In the Viking LR experiments, when 0.5 cc of surface soil material was wetted with an aqueous nutrient media that contained ¹⁴C-labeled organics, ∼30 nmol of ¹⁴C-labeled gas (presumably ¹⁴CO₂) was released into the LR test cell headspace (Levin and Straat, 1977). Table 1 shows that the levels of H₂O₂ and O₂ ^•− produced in our experiments were lower than the ∼30 nmol ¹⁴C-release observed in the Viking LR, but more importantly these samples were not tested to demonstrate that they reproduced the kinetics of the LR ¹⁴C-gas release. Production of ^•OH in the irradiated Phoenix salt analogues (both with or without perchlorate) can be discounted as a possible explanation of the LR experiment due to its thermal stability. However, assuming that production of low levels of H₂O₂ by heated radiolyzed Ca(ClO₄)₂ is similar to those produced by heated radiolyzed Mg(ClO4)₂ (61-fold decreased H₂O₂ production of heated over unheated; Table 1), these very low H₂O₂ levels (and possibly low levels of ^•OH) may contribute to CO₂ production, although not at levels seen in the Ca(ClO₄)₂ radiolysis study (Quinn et al., 2013) that resulted from the formation and spontaneous decomposition of chloroaniline.

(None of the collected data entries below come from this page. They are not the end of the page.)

-- ==== Sys2Proof/Machine/Operands.lean ====
section
/-! DEFINITION. The fields of what the part receives: segment headers, descriptors, item names, builder
messages (11_formats.md, R192–R197). Bits that no field uses are ignored (R192). -/

namespace Sys2Proof.Machine

/-- The number in bits `lsb` … `lsb + n − 1` of a word (R192). -/
def bits (w : Word) (lsb n : Nat) : Nat := (w >>> lsb).toNat % 2 ^ n

/-- The segment kind of a two-bit code (R193). -/
def segmentKind (code : Nat) : SegmentKind :=
  match code with
  | 0 => .first
  | 1 => .middle
  | 2 => .last
  | _ => .only

/-- The header that two header words spell (R193). -/
def parseHeader (w0 w1 : Word) : SegmentHeader :=
  { slice := BitVec.ofNat 32 (bits w0 0 32)
    source := BitVec.ofNat 5 (bits w0 32 5)
    kind := segmentKind (bits w0 40 2)
    empty := w0.getLsbD 44
    truncated := w0.getLsbD 45
    length := bits w1 0 11 }

/-- A descriptor as read from a descriptor ring (R128, R194). -/
structure Descriptor where
  address : Address
  /-- The buffer length in units of 512 bytes. -/
  units : Nat
  cycle : Bool
  deriving DecidableEq, Repr

/-- The descriptor that two words spell (R194). -/
def parseDescriptor (w0 w1 : Word) : Descriptor :=
  { address := BitVec.ofNat 48 (bits w0 0 48), units := bits w1 0 12, cycle := w1.getLsbD 63 }

/-- The descriptors of a run of words, two words each (R194, R196). -/
def parseDescriptors : List Word → List Descriptor
  | w0 :: w1 :: rest => parseDescriptor w0 w1 :: parseDescriptors rest
  | _ => []

/-- A descriptor's fields are sound: a length of 1–2048 units and a 64-byte aligned address (R141). -/
def Descriptor.sound (d : Descriptor) : Bool := 1 ≤ d.units && d.units ≤ 2048 && d.address.toNat % 64 == 0

/-- The expected cycle bit of count `c` on a ring of 2^k entries (R129). -/
def expectedCycle (k : Nat) (c : Count) : Bool := (c.toNat / 2 ^ k) % 2 == 0

/-- Item `n` of a table of `count` items, if there is one. -/
def tableItem (count : Nat) (f : Fin count → ItemName) (n : Nat) : Option ItemName :=
  if h : n < count then some (f ⟨n, h⟩) else none

/-- A table of one item. -/
def singleItem (item : ItemName) (n : Nat) : Option ItemName := if n = 0 then some item else none

/-- The item that a table code and an item number name, if it is in the catalogue (R166, R196, R197). -/
def ItemName.ofCodes (table number : BitVec 8) : Option ItemName :=
  match table.toNat with
  | 0 => singleItem .run number.toNat
  | 1 => singleItem .slot number.toNat
  | 2 => singleItem .assembly number.toNat
  | 3 => singleItem .linktime number.toNat
  | 4 => tableItem 24 .linkmap number.toNat
  | 5 => singleItem .pressure number.toNat
  | 6 => tableItem 64 .steer number.toNat
  | 7 => singleItem .dispatch number.toNat
  | 8 => singleItem .cache number.toNat
  | 9 => tableItem 4 .portcfg number.toNat
  | 10 => singleItem .outputs number.toNat
  | 11 => tableItem 24 .linkstat number.toNat
  | 12 => tableItem 4 .portstat number.toNat
  | 13 => singleItem .store number.toNat
  | 14 => tableItem 4 .retired number.toNat
  | 15 => tableItem 64 .slicestat number.toNat
  | _ => none

/-- The item after an item within its table: item n + 1 after item n, and item 0 after the last (R168). -/
def ItemName.next : ItemName → ItemName
  | .linkmap r => .linkmap (r + 1)
  | .steer i => .steer (i + 1)
  | .portcfg p => .portcfg (p + 1)
  | .linkstat r => .linkstat (r + 1)
  | .portstat p => .portstat (p + 1)
  | .retired n => .retired (n + 1)
  | .slicestat i => .slicestat (i + 1)
  | .run => .run
  | .slot => .slot
  | .assembly => .assembly
  | .linktime => .linktime
  | .pressure => .pressure
  | .dispatch => .dispatch
  | .cache => .cache
  | .outputs => .outputs
  | .store => .store

/-- The classes of the catalogue (9.1). -/
inductive ItemClass
  | command
  | runLocked
  | live
  | mixed
  | readOnly
  deriving DecidableEq, Repr

/-- The class of an item (9.1). -/
def ItemName.kind : ItemName → ItemClass
  | .run => .command
  | .slot | .cache => .runLocked
  | .linkmap _ => .mixed
  | .assembly | .linktime | .pressure | .steer _ | .dispatch | .portcfg _ | .outputs => .live
  | .linkstat _ | .portstat _ | .store | .retired _ | .slicestat _ => .readOnly

/-! ## Builder messages (R196) -/

/-- The tag of a READ-DATA, in word 0 (R196). -/
def messageTag (w0 : Word) : BitVec 8 := BitVec.ofNat 8 (bits w0 16 8)

/-- The command of a message that has word 0 alone. -/
def noFurtherWord (c : Instr) : List Word → Option Instr
  | [] => some c
  | _ => none

/-- The command of a message that has one word after word 0. -/
def oneFurtherWord (f : Word → Instr) : List Word → Option Instr
  | [w1] => some (f w1)
  | _ => none

/-- The command of a message that has two words after word 0. -/
def twoFurtherWords (f : Word → Word → Instr) : List Word → Option Instr
  | [w1, w2] => some (f w1 w2)
  | _ => none

/-- The command that a message of builder `p` spells, by its type code and its length; none where R196 gives the code no
row or another length. READ-DATA with data has no length of its own: it is judged against the READ it answers (R154). -/
def messageCommand (p : PortId) : List Word → Option Instr
  | [] => none
  | w0 :: rest =>
    match bits w0 0 8 with
    | 0x01 => twoFurtherWords (fun w1 w2 =>
        .attach p (BitVec.ofNat 48 (bits w1 0 48)) (BitVec.ofNat 5 (bits w1 56 5)) (BitVec.ofNat 48 (bits w2 0 48))
          (BitVec.ofNat 5 (bits w2 56 5))) rest
    | 0x02 => noFurtherWord (.detach p) rest
    | 0x03 => oneFurtherWord (fun w1 =>
        .announce p (BitVec.ofNat 32 (bits w1 0 32)) (BitVec.ofNat 32 (bits w1 32 32))) rest
    | 0x10 => oneFurtherWord (fun w1 => .itemRead p (BitVec.ofNat 8 (bits w1 0 8)) (BitVec.ofNat 8 (bits w1 8 8))) rest
    | 0x11 => noFurtherWord (.itemReadNext p) rest
    | 0x12 => twoFurtherWords (fun w1 w2 => .itemStage p (BitVec.ofNat 8 (bits w1 0 8)) w2) rest
    | 0x13 => oneFurtherWord (fun w1 => .itemCommit p (BitVec.ofNat 8 (bits w1 0 8)) (BitVec.ofNat 8 (bits w1 8 8))) rest
    | 0x18 => noFurtherWord (.incidentTake p) rest
    | 0x20 => some (.readData p (messageTag w0) rest)
    | 0x21 => oneFurtherWord (fun w1 => .readDataError p (messageTag w0) w1) rest
    | _ => none

/-- A message is malformed by its type code or its length (R154, R196). The tag of a READ-DATA is judged before this
(State.takeMalformed). -/
def malformed (message : List Word) : Bool := (messageCommand 0 message).isNone

/-- The tag of a message that is a READ-DATA by its type code: the tag is matched before the length is judged (R154,
R196). -/
def readDataTag (message : List Word) : Option (BitVec 8) :=
  match message with
  | [] => none
  | w0 :: _ => if bits w0 0 8 = 0x20 ∨ bits w0 0 8 = 0x21 then some (messageTag w0) else none

end Sys2Proof.Machine
end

An important finding of the current study is the reduced recovery (55.6%) of ClO⁻ after heating NaClO (water removal at 20–50°C) and a 97% reduction in ClO⁻ recovery after heating NaClO for 3 h at 160°C). Levin and Straat (2016) pointed out that Quinn et al. (2013) did not attempt to demonstrate that hypochlorite matches the observed thermal stability profile of the LR oxidant. In the Viking LR experiment, the magnitude of the ¹⁴CO₂ release was reduced by ∼70% when heated to 46°C for 3 h and was nearly completely eliminated when heated to 51°C for 3 h. Although the current results do not offer a perfect match to the Viking LR, these experiments were not designed to be a rigorous test of LR results. The results do show, however, that the thermal stability profile of NaClO is in the range of what was observed in the LR experiment. Further experiments are planned to characterize the thermal stability of hypochlorite and other oxychlorine species in the context of the LR experiments.